■ TASK
Copy every line of the entries that includes the word "exec".

■ INFORMATION SHOWN
=== Section Start ===
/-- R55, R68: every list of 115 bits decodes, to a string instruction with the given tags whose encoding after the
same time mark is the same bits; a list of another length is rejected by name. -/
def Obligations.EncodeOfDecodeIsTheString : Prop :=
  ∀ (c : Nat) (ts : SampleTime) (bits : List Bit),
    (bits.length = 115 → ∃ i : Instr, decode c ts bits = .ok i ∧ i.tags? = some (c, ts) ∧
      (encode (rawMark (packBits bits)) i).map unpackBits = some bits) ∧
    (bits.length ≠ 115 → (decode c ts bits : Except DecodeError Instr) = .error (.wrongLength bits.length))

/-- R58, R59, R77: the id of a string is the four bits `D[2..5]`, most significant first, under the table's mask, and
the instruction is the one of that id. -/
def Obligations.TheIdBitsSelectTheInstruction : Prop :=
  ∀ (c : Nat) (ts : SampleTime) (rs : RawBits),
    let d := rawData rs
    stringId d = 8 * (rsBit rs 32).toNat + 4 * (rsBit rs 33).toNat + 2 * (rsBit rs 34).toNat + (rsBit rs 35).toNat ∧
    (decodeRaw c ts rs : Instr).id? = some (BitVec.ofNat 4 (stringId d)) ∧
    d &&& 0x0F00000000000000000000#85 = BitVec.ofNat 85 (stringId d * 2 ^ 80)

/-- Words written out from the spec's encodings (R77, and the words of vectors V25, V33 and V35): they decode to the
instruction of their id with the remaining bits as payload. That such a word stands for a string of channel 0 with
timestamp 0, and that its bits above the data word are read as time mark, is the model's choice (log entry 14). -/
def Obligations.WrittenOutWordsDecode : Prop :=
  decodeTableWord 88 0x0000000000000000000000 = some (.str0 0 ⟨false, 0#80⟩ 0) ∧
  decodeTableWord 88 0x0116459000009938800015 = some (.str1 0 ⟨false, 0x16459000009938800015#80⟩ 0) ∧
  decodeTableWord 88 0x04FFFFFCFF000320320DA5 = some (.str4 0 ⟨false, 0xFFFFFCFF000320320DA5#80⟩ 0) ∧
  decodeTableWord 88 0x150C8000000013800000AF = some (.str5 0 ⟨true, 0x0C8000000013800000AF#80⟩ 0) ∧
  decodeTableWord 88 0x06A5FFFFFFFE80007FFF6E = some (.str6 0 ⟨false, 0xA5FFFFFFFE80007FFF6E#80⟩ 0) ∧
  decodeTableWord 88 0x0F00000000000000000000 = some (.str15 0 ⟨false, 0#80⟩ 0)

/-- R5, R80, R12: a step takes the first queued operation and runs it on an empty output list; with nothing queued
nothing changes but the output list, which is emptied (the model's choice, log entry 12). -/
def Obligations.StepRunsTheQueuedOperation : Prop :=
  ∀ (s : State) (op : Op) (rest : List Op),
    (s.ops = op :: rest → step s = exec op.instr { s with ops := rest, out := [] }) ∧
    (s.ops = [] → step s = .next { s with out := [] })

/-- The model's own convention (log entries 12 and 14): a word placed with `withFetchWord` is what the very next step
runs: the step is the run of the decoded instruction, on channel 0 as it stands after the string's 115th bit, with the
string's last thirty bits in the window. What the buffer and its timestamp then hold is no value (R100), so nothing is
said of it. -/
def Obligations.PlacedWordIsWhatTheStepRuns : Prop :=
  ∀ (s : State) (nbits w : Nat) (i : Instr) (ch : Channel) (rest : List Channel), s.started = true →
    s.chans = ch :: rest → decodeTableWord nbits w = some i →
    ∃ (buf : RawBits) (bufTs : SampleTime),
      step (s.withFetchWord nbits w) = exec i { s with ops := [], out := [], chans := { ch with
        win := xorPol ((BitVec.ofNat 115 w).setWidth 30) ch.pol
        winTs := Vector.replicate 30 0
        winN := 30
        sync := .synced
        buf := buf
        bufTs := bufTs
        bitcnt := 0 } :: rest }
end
=== Section End ===
■ EXERCISE OUTPUT
    (s.ops = op :: rest → step s = exec op.instr { s with ops := rest, out := [] }) ∧
      step (s.withFetchWord nbits w) = exec i { s with ops := [], out := [], chans := { ch with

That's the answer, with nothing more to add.